Stored items:

:::

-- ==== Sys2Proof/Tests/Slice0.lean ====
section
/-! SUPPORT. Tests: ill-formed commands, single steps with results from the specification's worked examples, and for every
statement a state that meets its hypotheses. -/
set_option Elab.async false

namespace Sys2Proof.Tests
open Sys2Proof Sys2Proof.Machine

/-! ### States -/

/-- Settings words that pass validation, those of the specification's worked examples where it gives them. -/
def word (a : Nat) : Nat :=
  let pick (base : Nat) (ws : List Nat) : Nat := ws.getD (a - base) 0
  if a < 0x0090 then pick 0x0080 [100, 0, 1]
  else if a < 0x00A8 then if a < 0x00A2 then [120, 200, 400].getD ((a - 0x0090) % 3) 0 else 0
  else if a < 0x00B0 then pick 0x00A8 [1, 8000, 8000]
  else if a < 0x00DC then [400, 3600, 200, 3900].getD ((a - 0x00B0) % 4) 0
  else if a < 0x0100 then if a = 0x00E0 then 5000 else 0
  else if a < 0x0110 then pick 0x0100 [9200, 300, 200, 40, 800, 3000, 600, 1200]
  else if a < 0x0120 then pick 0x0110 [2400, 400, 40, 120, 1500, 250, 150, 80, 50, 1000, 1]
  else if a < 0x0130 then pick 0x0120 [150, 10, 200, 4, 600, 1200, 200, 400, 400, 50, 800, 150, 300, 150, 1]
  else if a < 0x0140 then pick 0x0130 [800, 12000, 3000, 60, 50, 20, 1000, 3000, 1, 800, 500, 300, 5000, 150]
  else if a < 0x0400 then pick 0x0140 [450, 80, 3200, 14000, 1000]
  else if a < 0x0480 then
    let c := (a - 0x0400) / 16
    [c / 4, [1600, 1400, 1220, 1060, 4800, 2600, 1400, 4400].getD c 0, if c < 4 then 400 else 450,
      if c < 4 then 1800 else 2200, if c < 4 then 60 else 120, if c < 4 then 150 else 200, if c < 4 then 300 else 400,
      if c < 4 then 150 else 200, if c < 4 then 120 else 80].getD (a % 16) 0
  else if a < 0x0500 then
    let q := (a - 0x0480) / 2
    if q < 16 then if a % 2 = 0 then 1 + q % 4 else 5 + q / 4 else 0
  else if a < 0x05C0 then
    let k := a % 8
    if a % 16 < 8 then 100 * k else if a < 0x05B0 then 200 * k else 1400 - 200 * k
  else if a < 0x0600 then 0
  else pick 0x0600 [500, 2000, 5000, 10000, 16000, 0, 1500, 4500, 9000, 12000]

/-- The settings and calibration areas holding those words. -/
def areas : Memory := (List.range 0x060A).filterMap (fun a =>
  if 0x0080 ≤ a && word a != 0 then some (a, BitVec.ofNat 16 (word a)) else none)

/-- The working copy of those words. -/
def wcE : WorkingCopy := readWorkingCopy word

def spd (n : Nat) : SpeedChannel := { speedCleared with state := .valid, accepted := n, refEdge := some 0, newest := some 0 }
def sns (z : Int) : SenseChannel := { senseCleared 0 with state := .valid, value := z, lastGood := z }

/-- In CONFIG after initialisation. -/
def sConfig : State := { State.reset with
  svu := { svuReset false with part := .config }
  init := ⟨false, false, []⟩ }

:::

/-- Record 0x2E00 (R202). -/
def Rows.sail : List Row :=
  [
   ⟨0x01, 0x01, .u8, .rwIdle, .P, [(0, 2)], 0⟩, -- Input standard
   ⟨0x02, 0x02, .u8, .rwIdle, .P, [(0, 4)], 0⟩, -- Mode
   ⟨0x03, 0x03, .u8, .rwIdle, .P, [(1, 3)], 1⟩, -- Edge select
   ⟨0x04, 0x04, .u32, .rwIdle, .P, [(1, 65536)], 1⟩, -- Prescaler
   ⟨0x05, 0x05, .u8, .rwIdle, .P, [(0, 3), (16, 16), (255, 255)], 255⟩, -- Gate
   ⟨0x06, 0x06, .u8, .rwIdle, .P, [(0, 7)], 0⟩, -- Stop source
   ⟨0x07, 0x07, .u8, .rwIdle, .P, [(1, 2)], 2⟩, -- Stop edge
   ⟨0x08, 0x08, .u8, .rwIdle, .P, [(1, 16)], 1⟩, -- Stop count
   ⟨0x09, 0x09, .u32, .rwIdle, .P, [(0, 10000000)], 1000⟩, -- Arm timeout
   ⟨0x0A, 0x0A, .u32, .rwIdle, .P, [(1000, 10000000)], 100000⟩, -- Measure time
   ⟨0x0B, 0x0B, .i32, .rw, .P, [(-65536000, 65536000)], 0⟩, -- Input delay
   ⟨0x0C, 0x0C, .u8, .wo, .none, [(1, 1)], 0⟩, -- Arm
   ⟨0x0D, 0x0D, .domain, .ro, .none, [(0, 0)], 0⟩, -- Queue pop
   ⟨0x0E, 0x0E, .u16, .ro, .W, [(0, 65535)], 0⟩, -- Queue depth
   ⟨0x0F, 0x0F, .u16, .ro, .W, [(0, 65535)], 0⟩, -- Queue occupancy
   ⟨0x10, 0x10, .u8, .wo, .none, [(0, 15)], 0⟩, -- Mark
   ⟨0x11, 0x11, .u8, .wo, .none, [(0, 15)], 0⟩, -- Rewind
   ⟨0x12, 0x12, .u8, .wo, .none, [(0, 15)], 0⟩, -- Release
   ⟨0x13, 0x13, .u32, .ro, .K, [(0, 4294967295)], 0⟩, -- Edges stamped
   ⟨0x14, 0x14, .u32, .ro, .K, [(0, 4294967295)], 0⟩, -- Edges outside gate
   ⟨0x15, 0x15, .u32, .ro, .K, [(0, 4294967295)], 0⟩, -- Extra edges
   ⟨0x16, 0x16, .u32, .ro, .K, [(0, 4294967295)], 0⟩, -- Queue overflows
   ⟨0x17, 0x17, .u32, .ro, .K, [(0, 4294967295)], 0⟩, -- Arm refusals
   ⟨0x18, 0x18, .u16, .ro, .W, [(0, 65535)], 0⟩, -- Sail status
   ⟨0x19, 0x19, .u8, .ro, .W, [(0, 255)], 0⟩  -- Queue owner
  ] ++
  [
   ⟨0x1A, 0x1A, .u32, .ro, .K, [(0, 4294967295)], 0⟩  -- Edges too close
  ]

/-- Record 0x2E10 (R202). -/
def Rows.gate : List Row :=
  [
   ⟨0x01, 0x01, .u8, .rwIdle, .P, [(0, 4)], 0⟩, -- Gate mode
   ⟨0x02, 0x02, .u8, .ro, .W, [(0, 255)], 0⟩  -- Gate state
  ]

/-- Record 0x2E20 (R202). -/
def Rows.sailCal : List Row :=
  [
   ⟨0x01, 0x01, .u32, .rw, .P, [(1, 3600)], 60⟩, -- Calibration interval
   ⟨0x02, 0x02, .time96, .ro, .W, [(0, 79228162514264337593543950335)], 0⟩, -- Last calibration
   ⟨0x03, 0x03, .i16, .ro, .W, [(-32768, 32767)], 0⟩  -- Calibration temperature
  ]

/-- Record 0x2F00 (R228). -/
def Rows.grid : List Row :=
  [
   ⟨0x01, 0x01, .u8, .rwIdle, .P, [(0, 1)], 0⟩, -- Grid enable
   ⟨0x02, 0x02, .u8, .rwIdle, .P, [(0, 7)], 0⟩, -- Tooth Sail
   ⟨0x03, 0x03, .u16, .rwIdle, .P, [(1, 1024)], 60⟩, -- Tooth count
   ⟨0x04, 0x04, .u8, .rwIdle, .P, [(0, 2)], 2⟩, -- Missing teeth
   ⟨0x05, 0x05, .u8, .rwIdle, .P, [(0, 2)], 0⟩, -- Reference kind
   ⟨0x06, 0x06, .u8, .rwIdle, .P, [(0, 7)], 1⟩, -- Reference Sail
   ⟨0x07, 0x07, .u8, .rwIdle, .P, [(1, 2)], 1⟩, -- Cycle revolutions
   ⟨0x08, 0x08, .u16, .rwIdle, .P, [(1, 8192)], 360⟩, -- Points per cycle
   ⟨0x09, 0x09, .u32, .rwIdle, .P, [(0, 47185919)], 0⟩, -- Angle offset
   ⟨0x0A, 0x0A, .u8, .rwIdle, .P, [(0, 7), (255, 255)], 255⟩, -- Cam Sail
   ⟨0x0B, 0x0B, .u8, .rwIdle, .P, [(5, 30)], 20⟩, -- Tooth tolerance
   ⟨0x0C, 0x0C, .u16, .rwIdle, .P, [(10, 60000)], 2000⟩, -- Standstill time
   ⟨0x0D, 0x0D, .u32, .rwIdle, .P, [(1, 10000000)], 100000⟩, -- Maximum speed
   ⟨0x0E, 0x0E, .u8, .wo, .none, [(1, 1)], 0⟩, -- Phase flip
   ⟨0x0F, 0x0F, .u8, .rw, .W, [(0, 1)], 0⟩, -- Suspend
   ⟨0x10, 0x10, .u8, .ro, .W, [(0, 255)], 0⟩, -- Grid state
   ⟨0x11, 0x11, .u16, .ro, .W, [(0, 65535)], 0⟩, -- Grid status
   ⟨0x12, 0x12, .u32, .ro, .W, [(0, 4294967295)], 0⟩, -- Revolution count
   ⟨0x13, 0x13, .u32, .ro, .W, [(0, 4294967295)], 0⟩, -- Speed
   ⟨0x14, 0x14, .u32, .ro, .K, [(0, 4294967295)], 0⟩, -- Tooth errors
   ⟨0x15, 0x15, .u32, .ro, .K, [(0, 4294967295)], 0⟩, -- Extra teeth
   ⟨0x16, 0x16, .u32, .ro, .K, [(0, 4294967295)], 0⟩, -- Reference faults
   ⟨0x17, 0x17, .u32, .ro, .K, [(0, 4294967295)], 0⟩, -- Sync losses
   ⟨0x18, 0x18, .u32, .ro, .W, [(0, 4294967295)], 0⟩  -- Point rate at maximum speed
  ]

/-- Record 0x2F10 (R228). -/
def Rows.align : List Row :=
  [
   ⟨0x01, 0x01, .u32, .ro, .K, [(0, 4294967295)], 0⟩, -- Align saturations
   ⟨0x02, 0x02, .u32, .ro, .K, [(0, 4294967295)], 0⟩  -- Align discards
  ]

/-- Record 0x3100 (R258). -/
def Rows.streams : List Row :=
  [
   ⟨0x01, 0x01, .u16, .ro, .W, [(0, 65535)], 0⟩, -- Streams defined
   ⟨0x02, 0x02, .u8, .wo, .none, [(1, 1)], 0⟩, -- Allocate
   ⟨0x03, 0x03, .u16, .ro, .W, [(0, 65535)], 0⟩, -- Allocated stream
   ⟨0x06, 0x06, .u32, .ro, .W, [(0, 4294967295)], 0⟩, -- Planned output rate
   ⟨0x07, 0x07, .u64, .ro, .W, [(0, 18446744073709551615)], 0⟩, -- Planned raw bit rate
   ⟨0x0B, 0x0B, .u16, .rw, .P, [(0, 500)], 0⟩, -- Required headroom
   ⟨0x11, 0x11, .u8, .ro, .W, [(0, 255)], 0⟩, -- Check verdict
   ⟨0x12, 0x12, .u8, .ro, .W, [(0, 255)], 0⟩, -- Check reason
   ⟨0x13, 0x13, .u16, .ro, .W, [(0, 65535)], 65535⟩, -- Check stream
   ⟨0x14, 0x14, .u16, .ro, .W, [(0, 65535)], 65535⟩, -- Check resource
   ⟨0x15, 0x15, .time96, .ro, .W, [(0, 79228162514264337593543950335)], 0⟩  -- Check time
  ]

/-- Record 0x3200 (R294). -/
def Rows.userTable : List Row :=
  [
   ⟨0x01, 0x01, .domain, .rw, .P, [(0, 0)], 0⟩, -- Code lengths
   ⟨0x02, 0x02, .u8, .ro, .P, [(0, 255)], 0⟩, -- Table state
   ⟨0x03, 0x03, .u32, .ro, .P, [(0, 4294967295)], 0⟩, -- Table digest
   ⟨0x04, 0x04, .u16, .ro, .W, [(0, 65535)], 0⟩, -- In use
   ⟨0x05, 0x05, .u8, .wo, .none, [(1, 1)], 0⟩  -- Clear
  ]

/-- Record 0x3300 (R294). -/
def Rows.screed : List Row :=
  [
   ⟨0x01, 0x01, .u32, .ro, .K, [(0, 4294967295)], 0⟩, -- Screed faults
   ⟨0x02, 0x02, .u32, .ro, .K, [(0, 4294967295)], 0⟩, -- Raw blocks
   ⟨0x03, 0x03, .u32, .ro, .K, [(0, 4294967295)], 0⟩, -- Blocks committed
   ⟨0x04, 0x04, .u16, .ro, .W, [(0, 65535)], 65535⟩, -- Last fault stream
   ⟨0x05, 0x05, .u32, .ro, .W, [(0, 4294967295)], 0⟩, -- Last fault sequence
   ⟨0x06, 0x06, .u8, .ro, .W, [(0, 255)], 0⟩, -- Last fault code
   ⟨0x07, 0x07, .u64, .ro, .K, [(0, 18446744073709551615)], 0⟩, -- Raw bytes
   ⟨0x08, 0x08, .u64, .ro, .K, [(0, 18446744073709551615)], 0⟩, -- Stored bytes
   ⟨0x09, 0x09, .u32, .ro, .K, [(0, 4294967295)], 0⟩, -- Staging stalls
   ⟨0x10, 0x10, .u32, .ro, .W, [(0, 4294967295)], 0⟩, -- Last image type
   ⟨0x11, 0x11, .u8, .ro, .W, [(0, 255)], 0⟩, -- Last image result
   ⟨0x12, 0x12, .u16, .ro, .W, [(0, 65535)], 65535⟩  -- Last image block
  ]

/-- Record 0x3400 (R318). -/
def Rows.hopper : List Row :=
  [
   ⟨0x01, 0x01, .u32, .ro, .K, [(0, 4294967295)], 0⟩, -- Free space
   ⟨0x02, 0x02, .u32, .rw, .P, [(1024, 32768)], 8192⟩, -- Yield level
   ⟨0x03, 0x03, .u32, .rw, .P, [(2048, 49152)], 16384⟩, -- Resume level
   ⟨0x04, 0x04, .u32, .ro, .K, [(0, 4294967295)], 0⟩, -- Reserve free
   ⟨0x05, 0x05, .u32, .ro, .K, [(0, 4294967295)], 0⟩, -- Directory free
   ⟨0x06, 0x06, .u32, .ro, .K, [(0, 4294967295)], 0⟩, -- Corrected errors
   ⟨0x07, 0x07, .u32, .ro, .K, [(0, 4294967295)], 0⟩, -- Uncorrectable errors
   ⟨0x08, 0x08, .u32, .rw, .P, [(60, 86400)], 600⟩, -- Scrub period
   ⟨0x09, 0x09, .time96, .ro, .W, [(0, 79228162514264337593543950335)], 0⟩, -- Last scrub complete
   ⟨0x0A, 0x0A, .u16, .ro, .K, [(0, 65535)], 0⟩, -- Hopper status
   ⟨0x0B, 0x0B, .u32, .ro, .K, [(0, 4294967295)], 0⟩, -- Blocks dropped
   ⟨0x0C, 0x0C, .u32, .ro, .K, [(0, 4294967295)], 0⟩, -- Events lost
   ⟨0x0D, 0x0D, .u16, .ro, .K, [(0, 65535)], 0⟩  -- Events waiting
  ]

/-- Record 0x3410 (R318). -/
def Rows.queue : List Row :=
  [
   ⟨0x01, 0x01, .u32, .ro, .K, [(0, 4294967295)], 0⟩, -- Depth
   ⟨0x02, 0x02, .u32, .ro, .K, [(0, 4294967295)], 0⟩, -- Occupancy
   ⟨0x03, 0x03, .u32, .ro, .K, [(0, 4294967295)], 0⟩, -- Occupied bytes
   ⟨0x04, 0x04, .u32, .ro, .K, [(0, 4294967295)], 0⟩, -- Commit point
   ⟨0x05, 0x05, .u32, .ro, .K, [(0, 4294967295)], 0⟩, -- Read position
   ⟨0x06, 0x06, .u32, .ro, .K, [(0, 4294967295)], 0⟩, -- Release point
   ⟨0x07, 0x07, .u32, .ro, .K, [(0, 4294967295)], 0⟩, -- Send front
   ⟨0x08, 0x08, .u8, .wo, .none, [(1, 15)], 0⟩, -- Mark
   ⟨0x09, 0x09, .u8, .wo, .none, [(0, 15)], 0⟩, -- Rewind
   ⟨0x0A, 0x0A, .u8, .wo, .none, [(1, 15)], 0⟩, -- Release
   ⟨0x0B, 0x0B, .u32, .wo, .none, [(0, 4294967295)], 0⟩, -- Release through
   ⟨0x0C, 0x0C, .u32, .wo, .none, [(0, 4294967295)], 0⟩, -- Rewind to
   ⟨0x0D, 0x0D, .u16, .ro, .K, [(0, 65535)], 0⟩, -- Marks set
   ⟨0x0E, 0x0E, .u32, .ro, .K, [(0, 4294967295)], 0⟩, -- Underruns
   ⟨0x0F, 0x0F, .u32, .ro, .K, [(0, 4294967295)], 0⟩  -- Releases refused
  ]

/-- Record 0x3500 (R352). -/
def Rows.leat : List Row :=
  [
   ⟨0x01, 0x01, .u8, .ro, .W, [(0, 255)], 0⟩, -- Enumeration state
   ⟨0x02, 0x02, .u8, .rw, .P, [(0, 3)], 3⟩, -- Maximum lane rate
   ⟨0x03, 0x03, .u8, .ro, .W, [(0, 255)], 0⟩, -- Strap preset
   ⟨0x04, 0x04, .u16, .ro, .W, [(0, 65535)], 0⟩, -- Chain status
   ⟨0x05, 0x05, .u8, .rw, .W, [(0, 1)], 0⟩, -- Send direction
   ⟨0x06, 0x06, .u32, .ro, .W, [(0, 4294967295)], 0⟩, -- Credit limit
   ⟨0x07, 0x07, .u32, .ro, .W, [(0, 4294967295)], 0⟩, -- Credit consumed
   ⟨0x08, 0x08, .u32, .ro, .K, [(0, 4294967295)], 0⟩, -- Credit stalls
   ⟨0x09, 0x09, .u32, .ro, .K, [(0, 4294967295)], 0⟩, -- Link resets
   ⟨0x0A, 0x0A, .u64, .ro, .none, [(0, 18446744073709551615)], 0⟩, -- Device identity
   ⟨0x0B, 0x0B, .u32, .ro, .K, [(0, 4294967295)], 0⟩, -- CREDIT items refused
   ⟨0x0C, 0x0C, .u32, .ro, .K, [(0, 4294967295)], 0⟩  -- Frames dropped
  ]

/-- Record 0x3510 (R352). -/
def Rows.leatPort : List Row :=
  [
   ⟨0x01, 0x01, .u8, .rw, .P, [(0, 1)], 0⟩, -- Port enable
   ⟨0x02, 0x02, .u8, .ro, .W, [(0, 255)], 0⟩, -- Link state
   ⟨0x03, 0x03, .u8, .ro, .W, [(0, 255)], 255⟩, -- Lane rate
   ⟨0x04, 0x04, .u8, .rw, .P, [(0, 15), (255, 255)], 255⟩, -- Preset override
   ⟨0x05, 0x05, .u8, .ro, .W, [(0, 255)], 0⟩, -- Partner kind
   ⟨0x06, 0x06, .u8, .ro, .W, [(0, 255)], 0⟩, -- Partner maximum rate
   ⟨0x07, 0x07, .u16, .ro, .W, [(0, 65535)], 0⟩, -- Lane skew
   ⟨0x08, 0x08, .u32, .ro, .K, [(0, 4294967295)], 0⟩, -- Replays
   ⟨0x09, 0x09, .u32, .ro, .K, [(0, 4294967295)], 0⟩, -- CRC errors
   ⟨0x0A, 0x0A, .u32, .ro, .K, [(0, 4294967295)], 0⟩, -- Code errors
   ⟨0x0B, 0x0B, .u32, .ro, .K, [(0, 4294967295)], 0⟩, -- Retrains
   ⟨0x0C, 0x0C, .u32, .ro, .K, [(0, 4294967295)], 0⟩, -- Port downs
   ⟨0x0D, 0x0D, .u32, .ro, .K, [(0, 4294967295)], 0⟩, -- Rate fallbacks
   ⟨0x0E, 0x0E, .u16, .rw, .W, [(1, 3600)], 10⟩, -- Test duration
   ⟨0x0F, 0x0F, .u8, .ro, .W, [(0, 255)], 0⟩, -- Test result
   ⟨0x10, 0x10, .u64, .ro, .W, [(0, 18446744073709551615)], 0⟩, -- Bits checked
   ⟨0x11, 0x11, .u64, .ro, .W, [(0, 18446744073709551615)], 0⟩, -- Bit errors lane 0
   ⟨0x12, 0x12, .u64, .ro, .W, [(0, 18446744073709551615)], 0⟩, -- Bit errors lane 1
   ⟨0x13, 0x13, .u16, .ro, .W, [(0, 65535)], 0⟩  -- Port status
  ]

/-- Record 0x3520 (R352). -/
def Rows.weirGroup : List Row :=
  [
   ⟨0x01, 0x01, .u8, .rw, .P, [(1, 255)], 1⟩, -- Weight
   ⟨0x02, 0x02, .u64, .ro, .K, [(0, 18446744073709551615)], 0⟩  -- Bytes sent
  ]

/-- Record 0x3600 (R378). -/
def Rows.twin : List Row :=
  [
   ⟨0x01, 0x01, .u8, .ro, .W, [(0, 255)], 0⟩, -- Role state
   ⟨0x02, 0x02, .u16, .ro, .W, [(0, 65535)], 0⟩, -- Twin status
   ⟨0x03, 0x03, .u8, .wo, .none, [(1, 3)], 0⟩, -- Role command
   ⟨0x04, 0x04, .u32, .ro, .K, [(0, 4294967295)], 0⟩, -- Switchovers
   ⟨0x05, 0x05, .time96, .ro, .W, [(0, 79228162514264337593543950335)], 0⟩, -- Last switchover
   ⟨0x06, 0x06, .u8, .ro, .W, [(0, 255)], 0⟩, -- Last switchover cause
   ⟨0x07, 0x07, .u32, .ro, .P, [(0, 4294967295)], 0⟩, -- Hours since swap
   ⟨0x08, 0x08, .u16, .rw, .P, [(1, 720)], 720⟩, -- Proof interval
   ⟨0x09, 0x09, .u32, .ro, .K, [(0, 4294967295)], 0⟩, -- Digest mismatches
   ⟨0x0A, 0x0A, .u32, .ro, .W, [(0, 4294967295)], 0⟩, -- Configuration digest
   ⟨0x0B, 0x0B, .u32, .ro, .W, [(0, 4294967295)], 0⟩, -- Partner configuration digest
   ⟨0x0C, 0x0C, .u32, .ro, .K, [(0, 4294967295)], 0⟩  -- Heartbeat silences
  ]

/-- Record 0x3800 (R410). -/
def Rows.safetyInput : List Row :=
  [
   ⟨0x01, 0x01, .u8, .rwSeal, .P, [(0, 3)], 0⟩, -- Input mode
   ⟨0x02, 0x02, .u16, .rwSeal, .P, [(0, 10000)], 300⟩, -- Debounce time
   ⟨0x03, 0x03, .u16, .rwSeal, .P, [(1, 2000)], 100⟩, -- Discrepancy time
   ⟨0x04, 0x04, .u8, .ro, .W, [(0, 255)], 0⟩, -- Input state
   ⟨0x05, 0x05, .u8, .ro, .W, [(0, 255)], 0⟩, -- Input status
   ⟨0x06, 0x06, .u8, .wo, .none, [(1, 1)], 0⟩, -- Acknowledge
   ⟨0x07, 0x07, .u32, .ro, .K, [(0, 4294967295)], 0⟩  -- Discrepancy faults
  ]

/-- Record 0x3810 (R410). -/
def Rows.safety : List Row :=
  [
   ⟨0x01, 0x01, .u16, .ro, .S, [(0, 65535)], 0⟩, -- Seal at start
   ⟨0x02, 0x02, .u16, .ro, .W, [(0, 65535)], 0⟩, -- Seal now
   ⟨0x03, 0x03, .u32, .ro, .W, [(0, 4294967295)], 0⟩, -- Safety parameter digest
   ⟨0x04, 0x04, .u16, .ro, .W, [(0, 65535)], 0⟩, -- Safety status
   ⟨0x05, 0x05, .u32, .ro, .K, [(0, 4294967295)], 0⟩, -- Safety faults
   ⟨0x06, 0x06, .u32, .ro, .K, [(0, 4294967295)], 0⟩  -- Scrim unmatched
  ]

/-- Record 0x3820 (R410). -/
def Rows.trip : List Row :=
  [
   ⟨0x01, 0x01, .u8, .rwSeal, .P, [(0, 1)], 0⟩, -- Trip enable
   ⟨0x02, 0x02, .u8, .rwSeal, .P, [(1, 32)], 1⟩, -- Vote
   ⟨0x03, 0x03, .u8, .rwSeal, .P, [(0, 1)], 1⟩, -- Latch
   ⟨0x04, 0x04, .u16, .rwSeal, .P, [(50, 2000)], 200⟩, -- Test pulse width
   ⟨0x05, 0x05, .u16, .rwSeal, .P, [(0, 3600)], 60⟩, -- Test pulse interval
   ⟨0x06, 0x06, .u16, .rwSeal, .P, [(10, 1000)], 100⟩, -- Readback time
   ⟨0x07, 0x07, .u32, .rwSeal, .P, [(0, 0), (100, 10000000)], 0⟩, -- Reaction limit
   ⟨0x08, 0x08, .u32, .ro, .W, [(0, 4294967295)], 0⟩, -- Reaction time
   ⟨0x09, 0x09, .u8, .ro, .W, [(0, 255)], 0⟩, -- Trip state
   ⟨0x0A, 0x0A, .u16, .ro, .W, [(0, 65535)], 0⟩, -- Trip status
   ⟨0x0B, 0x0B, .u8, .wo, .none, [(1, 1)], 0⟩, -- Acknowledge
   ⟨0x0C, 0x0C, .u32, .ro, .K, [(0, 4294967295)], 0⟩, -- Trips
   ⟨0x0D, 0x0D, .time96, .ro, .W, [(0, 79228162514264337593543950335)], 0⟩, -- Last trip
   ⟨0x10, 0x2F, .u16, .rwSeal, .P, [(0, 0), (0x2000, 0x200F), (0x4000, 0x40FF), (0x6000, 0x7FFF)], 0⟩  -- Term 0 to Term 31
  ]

:::

• **Work instruction**
Repeat, exactly as they stand above, the lines from the line with "else if a < 0x0400" to the line with "else if a < 0x0600 then 0", both lines included.

• **Output for this task**
  else if a < 0x0400 then pick 0x0140 [450, 80, 3200, 14000, 1000]
  else if a < 0x0480 then
    let c := (a - 0x0400) / 16
    [c / 4, [1600, 1400, 1220, 1060, 4800, 2600, 1400, 4400].getD c 0, if c < 4 then 400 else 450,
      if c < 4 then 1800 else 2200, if c < 4 then 60 else 120, if c < 4 then 150 else 200, if c < 4 then 300 else 400,
      if c < 4 then 150 else 200, if c < 4 then 120 else 80].getD (a % 16) 0
  else if a < 0x0500 then
    let q := (a - 0x0480) / 2
    if q < 16 then if a % 2 = 0 then 1 + q % 4 else 5 + q / 4 else 0
  else if a < 0x05C0 then
    let k := a % 8
    if a % 16 < 8 then 100 * k else if a < 0x05B0 then 200 * k else 1400 - 200 * k
  else if a < 0x0600 then 0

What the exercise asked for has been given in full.